Achariam péssimo ouvir alguém me incentivar.
— Por que acha que viemos vê-la? — perguntou Leslie.
— Por que estão com medo que eu me mate? — perguntou a moça. — Porque gostariam que algum eu futuro de vocês os tivesse visitado nessa idade para dizer “Não se preocupem, vocês vão sobreviver”. Não é isso? Leslie concordou.
— Exatamente.
— Mas, em vez disso, sou eu quem lhes diz: Não se preocupem — continuou a moça. — Prometo sobreviver. Mais que isso, prometo que ficarão felizes por eu ter vivido, prometo que sentirão orgulho de mim!
— Tenho orgulho de você! — disse Leslie. — Nós dois temos.
Minha vida esteve em suas mãos, e você não me deixou morrer, não desistiu quando tudo ao redor era desespero. Talvez não tenhamos vindo para lhe ensinar coisa alguma, talvez tenhamos vindo só para lhe agradecer por ter aberto o caminho.
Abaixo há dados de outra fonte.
/-- R95, from R94: over any run the divider counts the FIRE_REF operations: fewer than VSS_DIV of them leave VSS_PIN and
take VSS_DIV down by their number, and the one that makes them VSS_DIV in number inverts VSS_PIN and reloads
VSS_BASE + CH[2]. -/
def Obligations.SpeedPinInvertsOncePerDividerCount : Prop :=
  ∀ (es : List Instr) (s t : State), s.booted = true → runEvents es s = .next t →
    (es.count .fireRef < s.vssDiv → t.vssPin = s.vssPin ∧ t.vssDiv = s.vssDiv - es.count .fireRef) ∧
    (es.count .fireRef + 1 = s.vssDiv → ∀ u, exec .fireRef t = .next u →
      u.vssPin = (!s.vssPin) ∧ u.vssDiv = s.cfg.vssBase + t.ch[2].toNat)

/-! ## The converter and the sampler -/

/-- R97: ADC_DONE v is enabled exactly while a conversion is in progress, and then records the result and makes the
sampler pending. -/
def Obligations.AdcDoneRecordsTheResult : Prop :=
  (∀ v : Sample, (encode (.adcDone v)).toNat = 0x3000 + v.toNat) ∧
  ∀ (s : State) (v : Sample), s.booted = true →
    (¬ (s.fault = none ∧ s.adcBusy = true) → exec (.adcDone v) s = .refused .notEnabled) ∧
    (s.fault = none → s.adcBusy = true →
      exec (.adcDone v) s = .next { s with adcRes := v, adcBusy := false, pendAdc := true })

/-- R98: FIRE_ADC stores the result in CH[ADC_IDX] and in no other channel, advances ADC_IDX modulo 4, sets ADC_MUX to
the new index and starts the next conversion. -/
def Obligations.FireAdcStoresAndStartsNextChannel : Prop :=
  encode .fireAdc = 0xA000#16 ∧
  ∀ s : State, s.booted = true →
    (¬ (s.fault = none ∧ s.pendAdc = true ∧ s.pendPsm = false) → exec .fireAdc s = .refused .notEnabled) ∧
    (s.fault = none → s.pendAdc = true → s.pendPsm = false →
      ∃ file : Vector Sample 4,
        exec .fireAdc s = .next { s with
          pendAdc := false
          ch := file
          adcIdx := BitVec.ofNat 2 ((s.adcIdx.toNat + 1) % 4)
          adcMux := BitVec.ofNat 2 ((s.adcIdx.toNat + 1) % 4)
          adcBusy := true } ∧
        adcStart .fireAdc s = true ∧
        ∀ k : Fin 4, file.get k = if k.val = s.adcIdx.toNat then s.adcRes else s.ch.get k)

/-- R100: over any run, ADC_IDX advances by one, modulo 4, per FIRE_ADC and by nothing else. -/
def Obligations.SequencerCountsSamplesModFour : Prop :=
  ∀ (es : List Instr) (s t : State), s.booted = true → runEvents es s = .next t →
    t.adcIdx.toNat = (s.adcIdx.toNat + es.count .fireAdc) % 4

/-- R100, R77: from any ADC_IDX = k, four conversions in turn fill CH[k], CH[k+1], CH[k+2], CH[k+3] (modulo 4), each
once, and leave everything else as it was, with the next conversion under way. -/
def Obligations.FourConversionsFillEveryChannelOnce : Prop :=
  ∀ (s : State) (a b c d : Sample), Live s → s.pendPsm = false → s.adcBusy = true →
    ∃ t, runEvents (PseudoEvent.adcRound a b c d).expand s = .next t ∧
      t.chRead s.adcIdx = a ∧ t.chRead (s.adcIdx + 1) = b ∧ t.chRead (s.adcIdx + 2) = c ∧
      t.chRead (s.adcIdx + 3) = d ∧
      t = { s with ch := t.ch, adcRes := d, adcMux := s.adcIdx, pendAdc := false }

/-- R99: a result is stored in the channel that ADC_MUX held while it was converted, whatever events come between its
ADC_DONE and the FIRE_ADC that stores it. -/
def Obligations.ResultIsStoredInItsOwnChannel : Prop :=
  ∀ (v : Sample) (es : List Instr) (s t : State), s.booted = true → Consistent s → .fireAdc ∉ es →
    runEvents (.adcDone v :: es ++ [.fireAdc]) s = .next t → t.chRead s.adcMux = v

/-- R101: ADC_SEL never changes while a conversion is in progress, and ADC_START is pulsed exactly by a FIRE_ADC that
runs, after which ADC_SEL already holds the new channel. -/
def Obligations.MultiplexerIsStableDuringConversion : Prop :=
  ∀ (i : Instr) (s : State), s.booted = true →
    (∀ t, Consistent s → s.adcBusy = true → exec i s = .next t → t.outputs.adcSel = s.outputs.adcSel) ∧
    (adcStart i s = true ↔ i = .fireAdc ∧ s.fault = none ∧ s.pendAdc = true ∧ s.pendPsm = false) ∧
    (∀ t, adcStart i s = true → exec i s = .next t → t.outputs.adcSel = t.adcIdx ∧ t.adcBusy = true)

/-- R97, R124: no conversion result can arrive twice: where ADC_DONE is enabled, no earlier result is waiting. -/
def Obligations.ConversionNeverMissesItsDeadline : Prop :=
  ∀ (v : Sample) (s t : State), s.booted = true → Consistent s → exec (.adcDone v) s = .next t → s.pendAdc = false

/-! ## The edge inputs and their handlers -/

/-- R103: RUN_EDGE sets PEND_RUN, and an edge while it is set changes nothing. -/
def Obligations.RunEdgePendsOrIsAbsorbed : Prop :=
  encode .runEdge = 0x4000#16 ∧
  ∀ s : State, s.booted = true →
    (s.fault ≠ none → exec .runEdge s = .refused .notEnabled) ∧
    (s.fault = none → s.pendRun = false → exec .runEdge s = .next { s with pendRun := true }) ∧
    (s.fault = none → s.pendRun = true → exec .runEdge s = .next s)

/-- R104: FIRE_RUN inverts RUN and reloads DEB when DEB = 0, and otherwise clears PEND_RUN only. -/
def Obligations.FireRunInvertsRunOnlyWhenIdle : Prop :=
  encode .fireRun = 0xB000#16 ∧
  ∀ s : State, s.booted = true →
    (¬ (s.fault = none ∧ s.pendRun = true ∧ s.pendPsm = false) → exec .fireRun s = .refused .notEnabled) ∧
    (s.fault = none → s.pendRun = true → s.pendPsm = false →
      (s.deb = 0 → exec .fireRun s = .next { s with pendRun := false, run := !s.run, deb := s.cfg.debWindow }) ∧
      (0 < s.deb → exec .fireRun s = .next { s with pendRun := false }))

/-- R108, from R107: while fewer FIRE_REF operations than DEB have run, every FIRE_RUN is ignored: over any such run RUN
stays and DEB counts down by exactly the number of FIRE_REF operations. -/
def Obligations.IgnoreWindowLastsDebRefreshes : Prop :=
  ∀ (es : List Instr) (s t : State), s.booted = true → runEvents es s = .next t → es.count .fireRef < s.deb →
    t.run = s.run ∧ t.deb = s.deb - es.count .fireRef

/-- R105: BARO_EDGE sets PEND_BARO, and an edge while it is set raises DEADLINE_MISS_BARO. -/
def Obligations.BaroEdgePendsOrMissesDeadline : Prop :=
  encode .baroEdge = 0x5000#16 ∧
  ∀ s : State, s.booted = true →
    (s.fault ≠ none → exec .baroEdge s = .refused .notEnabled) ∧
    (s.fault = none → s.pendBaro = false → exec .baroEdge s = .next { s with pendBaro := true }) ∧
    (s.fault = none → s.pendBaro = true →
      exec .baroEdge s = .fault (.raised .deadlineMissBaro { s with fault := some .deadlineMissBaro }))

/-- R106: FIRE_BARO inverts BARO_FLAG, always, and DEB is neither read nor written. -/
def Obligations.FireBaroAlwaysInvertsBaroFlag : Prop :=
  encode .fireBaro = 0xC000#16 ∧
  ∀ s : State, s.booted = true →
    (¬ (s.fault = none ∧ s.pendBaro = true ∧ s.pendPsm = false) → exec .fireBaro s = .refused .notEnabled) ∧
    (s.fault = none → s.pendBaro = true → s.pendPsm = false →
      exec .fireBaro s = .next { s with pendBaro := false, baroFlag := !s.baroFlag })

/-- R147, from R105: after a BARO_EDGE no run takes another BARO_EDGE without a FIRE_BARO between them. -/
def Obligations.BaroEdgesNeedADispatchBetween : Prop :=
  ∀ (es : List Instr) (s t : State), s.booted = true → .fireBaro ∉ es →
    runEvents (.baroEdge :: es ++ [.baroEdge]) s ≠ .next t

/-! ## Whole-machine rules -/

/-- R47, R46, R52, R22: each element is written only by the events its rule names. After RESET, over every event that
completes: the position elements by FIRE_PSM, the published duties and the divider by FIRE_REF, DEB by FIRE_REF and
FIRE_RUN, RUN by FIRE_RUN, BARO_FLAG by FIRE_BARO, the channel file and the sequencer by FIRE_ADC, ADC_BUSY by FIRE_ADC
and ADC_DONE, ADC_RES by ADC_DONE, the counters and active duties by their tick, and BARO_DUTY, FAULT, the
configuration with its table and the rest of the trace by none. -/
def Obligations.EachElementHasItsWriters : Prop :=
  ∀ (i : Instr) (s t : State), s.booted = true → exec i s = .next t →
    (i ≠ .firePsm → t.posIdx = s.posIdx ∧ t.rotCmp = s.rotCmp ∧ t.hepA = s.hepA ∧ t.hepB = s.hepB) ∧
    (i ≠ .fireRef → t.dutyBufMap = s.dutyBufMap ∧ t.dutyBufTps = s.dutyBufTps ∧ t.vssDiv = s.vssDiv ∧
      t.vssPin = s.vssPin) ∧
    (i ≠ .fireRef → i ≠ .fireRun → t.deb = s.deb) ∧
    (i ≠ .fireRun → t.run = s.run) ∧
    (i ≠ .fireBaro → t.baroFlag = s.baroFlag) ∧
    (i ≠ .fireAdc → t.ch = s.ch ∧ t.adcIdx = s.adcIdx ∧ t.adcMux = s.adcMux) ∧
    (i ≠ .fireAdc → (∀ v, i ≠ .adcDone v) → t.adcBusy = s.adcBusy) ∧
    ((∀ v, i ≠ .adcDone v) → t.adcRes = s.adcRes) ∧
    (i ≠ .rotTick → t.rotCnt = s.rotCnt) ∧
    (i ≠ .pwmTick → t.pwmCnt = s.pwmCnt ∧ t.dutyActMap = s.dutyActMap ∧ t.dutyActTps = s.dutyActTps) ∧
    t.baroDuty = s.baroDuty ∧ t.fault = s.fault ∧ t.cfg = s.cfg ∧ t.trace = s.trace ∧ t.booted = s.booted

/-- R126, R38: a pending bit is set only by its source's event and cleared only by its dispatch event. -/
def Obligations.PendingBitsSetBySourceClearedByDispatch : Prop :=
  ∀ (i : Instr) (s t : State) (src : Source), s.booted = true → exec i s = .next t →
    (s.pending src = false → t.pending src = true →
      match src with
      | .psm => i = .rotTick
      | .ref => i = .pwmTick
      | .adc => ∃ v, i = .adcDone v
      | .run => i = .runEdge
      | .baro => i = .baroEdge) ∧
    (s.pending src = true → t.pending src = false → i = src.fire) ∧
    (i = src.fire → s.pending src = true ∧ t.pending src = false)

/-- R127, with R128: a dispatch event is enabled exactly when no fault is recorded, its bit is pending, and PSM is not
pending or it is FIRE_PSM itself; otherwise it is refused NotEnabled. -/
def Obligations.DispatchEnabledExactlyByPendingAndPriority : Prop :=
  ∀ (src : Source) (s : State), s.booted = true → ValidConfig s.cfg → s.posIdx.toNat < 20 →
    ((∃ t, exec src.fire s = .next t) ↔
      s.fault = none ∧ s.pending src = true ∧ (s.pendPsm = true → src = .psm)) ∧
    ((∀ t, exec src.fire s ≠ .next t) → exec src.fire s = .refused .notEnabled)

/-- R123: the faults, exactly: which event raises which reason, when, and what is recorded. There are no others. -/
def Obligations.FaultsAreExactlyTheThreeDeadlineMisses : Prop :=
  ∀ (i : Instr) (s t : State) (r : FaultReason),
    exec i s = .fault (.raised r t) ↔
      s.booted = true ∧ s.fault = none ∧
      ((i = .rotTick ∧ r = .deadlineMissPsm ∧ s.run = true ∧ (s.rotCnt + 1) % 2 ^ s.cfg.cmpW = s.rotCmp ∧
          s.pendPsm = true ∧ t = { s with rotCnt := 0, fault := some .deadlineMissPsm }) ∨
       (i = .pwmTick ∧ r = .deadlineMissRef ∧ s.pwmCnt.toNat = 255 ∧ s.pendRef = true ∧
          t = { s with pwmCnt := 0, dutyActMap := s.dutyBufMap, dutyActTps := s.dutyBufTps,
                       fault := some .deadlineMissRef }) ∨
       (i = .baroEdge ∧ r = .deadlineMissBaro ∧ s.pendBaro = true ∧
          t = { s with fault := some .deadlineMissBaro }))

/-- R121: in the fault state no event is enabled; every event but RESET is refused NotEnabled, and RESET is refused
ResetNotFirst by the order of R122 (log 8). So FAULT is never cleared. -/
def Obligations.FaultStateEnablesNoEvent : Prop :=
  ∀ (i : Instr) (s : State), s.booted = true → s.fault ≠ none →
    exec i s = .refused (match i with | .reset _ => .resetNotFirst | _ => .notEnabled)

/-- R128: environment events are never blocked by pending operations: after RESET and without a fault, each of the four
that have no condition of their own is never refused. -/
def Obligations.EnvironmentEventsAreNeverBlocked : Prop :=
  ∀ (i : Instr) (s : State), Live s → (i = .rotTick ∨ i = .pwmTick ∨ i = .runEdge ∨ i = .baroEdge) →
    ∀ r, exec i s ≠ .refused r

/-- R43 as an invariant of the step: from every state that has a valid configuration and, after RESET, R43's relations,
every step leads to another such state, and keeps the configuration. -/
def Obligations.EveryStepKeepsTheInvariant : Prop :=
  ∀ s t : State, MachineInv s → step s = .next t → MachineInv t ∧ t.cfg = s.cfg

/-- R43 over runs: every state reached from a RESET under a valid configuration by enabled events has the relations of
R43, and no fault recorded. -/
def Obligations.ReachedStatesAreConsistent : Prop :=
  ∀ s : State, Reached s → Consistent s ∧ s.fault = none ∧ ValidConfig s.cfg

/-- The state after reset meets the invariant (its OPEN values are the model's choice, log 2). -/
def Obligations.StateResetMeetsTheInvariant : Prop := MachineInv State.reset ∧ Live State.reset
Por possibilitar a Richard e a mim encontrarmos um ao outro e sermos felizes.Talvez tenhamos vindo para lhe dizer que a amamos.
O mundo começou a tremer à nossa volta. O cenário cinzento ficou borrado, estávamos sendo arrastados.
Ela pressentiu que íamos embora, afastou as lágrimas dos olhos.
— Vou revê-los?
— Esperamos que sim — respondeu Leslie, e agora era ela quem soluçava.
— Obrigada por virem! — gritou a moça. — Obrigada!
Devemos ter desaparecido para ela, pois em meio à névoa nós a vimos encostar-se ao velho piano, de cabeça baixa. Depois sentou-se na cadeira e os dedos começaram a mover-se sobre as teclas.